Records provided:
━━━━━━━━━━━━━━━━━━━━

/-- Every pool has answered: the change of the record begins, or what was taken is given back. The owner copies to the target of a
move that has its pages; a move whose target lacks them ends (R329, R330). -/
def State.endJob (s : State) (j : Job) : State :=
  let ok := j.status == 0
  match j.why with
  | .moving =>
    match s.session j.id with
    | none => s
    | some r =>
      if !(r.st == 2 && r.target == j.new.target) then s
      else if ok then
        (s.modSession j.id fun r => { r with targetRoot := j.new.targetRoot }).tellPool { op := .copy, pool := r.owner, session := j.id, other := r.target } []
      else ((s.sessionDone j.asker j.status []).modSession j.id fun r => { r with move := none }).change j.id .abort (some r.unmoved) none
  | .close => s.sessionDone j.asker 0 []
  | .grown => s.sessionDone j.asker j.status (if ok then idWords j.id ++ [j.new.root] else [])
  | .rebuilt =>
    -- the first pool in SET order that has the pages is sought (R337)
    if ok then s.change j.id j.why (some j.new) none
    else s.modSession j.id fun r => { r with noRoom := addNew j.new.owner r.noRoom }
  | .extend =>
    if ok then s.change j.id j.why (some j.new) (some j.asker)
    else match s.session j.id with
      | some r => (s.unextend j.id r).sessionDone j.asker j.status []
      | none => s.sessionDone j.asker j.status []
  | _ =>
    if ok then s.change j.id j.why (some j.new) (some j.asker)
    else (j.pools.foldl (fun s n => (s.releasePool n j.id).releasePool n (protKey j.id)) s).sessionDone j.asker j.status []

/-- Start a command's job. -/
def State.startJob (s : State) (j : Job) (ms : List PoolMsg) : State :=
  let q := s.askPools ms
  let j1 := { (j.rooted q.2.2.2) with left := q.2.2.1, status := q.2.1 }
  if j1.left == 0 || j1.status != 0 then q.1.endJob j1 else q.1.modDir fun d => { d with jobs := d.jobs ++ [j1] }

/-- A pool of another package answers a command that takes pages, or one whose pages are taken already: its status, and the root where it
took a session whole. -/
def State.jobAnswer (s : State) (id status root : Nat) (first grown : Bool) : State :=
  let mine := fun (j : Job) => j.id == id && j.why != .close && (j.why == .grown) == grown
  match s.dir.jobs.find? mine with
  | none => s
  | some j =>
    let j1 := { (if first then j.rooted root else j) with left := j.left - 1, status := if j.status == 0 then status else j.status }
    if j1.left == 0 then (s.modDir fun d => { d with jobs := d.jobs.filter fun x => !mine x }).endJob j1
    else s.modDir fun d => { d with jobs := d.jobs.map fun (x : Job) => if mine x then j1 else x }

/-! ## The session commands (R325 to R334) -/

/-- Pool names in request words from word `i`, two a word. -/
def setNames (w : Nat → Nat) (i n : Nat) : List Nat := (List.range n).map fun j => bits (w (i + j / 2)) (16 * (j % 2) + 15) (16 * (j % 2))

/-- The code a request asks for: K and M, 4 and 2 where it gives neither (R334). -/
def codeOf (x : Nat) : Nat × Nat := if bits x 11 4 == 0 then (4, 2) else (bits x 7 4, bits x 11 8)

/-- The protection that a request asks for (R334): PROT, K, M and the set, from word `i`. -/
def protOf (w : Nat → Nat) (x i : Nat) : Nat × Nat × Nat × List Nat :=
  match bits x 1 0 with
  | 1 => (1, 0, 0, setNames w i 1)
  | 2 => let c := codeOf x; (2, c.1, c.2, setNames w i (min 12 (c.1 + c.2)))
  | _ => (0, 0, 0, [])

/-- Protection is refused (R334). -/
def State.protRefused (s : State) (u : Poster) (owner target : Nat) (pr : Nat × Nat × Nat × List Nat) : Bool :=
  let set := pr.2.2.2
  pr.1 != 0 &&
    (!u.mirror
      || (pr.1 == 2 && !(decide (2 ≤ pr.2.1) && decide (pr.2.1 ≤ 8) && decide (1 ≤ pr.2.2.1) && decide (pr.2.2.1 ≤ 4) && decide (pr.2.1 + pr.2.2.1 ≤ 12)))
      || (set.foldl (fun (l : List Nat) x => addNew x l) []).length != set.length
      || set.any (fun n => n == owner || n == target || !s.poolReachable n || s.poolRefuses u n))

/-- Who is to use the pages: what a pool of another package checks (R326, R334). -/
def Poster.words (u : Poster) : List Nat := [u.pkg, u.pav.getD 512, u.tenant]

━━━━━━━━━━━━━━━━━━━━

What to do: From the opening line of the data above through the line holding "let ok := j.status == 0", give every line again exactly as it stands.

Answer for the task:
/-- Every pool has answered: the change of the record begins, or what was taken is given back. The owner copies to the target of a
move that has its pages; a move whose target lacks them ends (R329, R330). -/
def State.endJob (s : State) (j : Job) : State :=
  let ok := j.status == 0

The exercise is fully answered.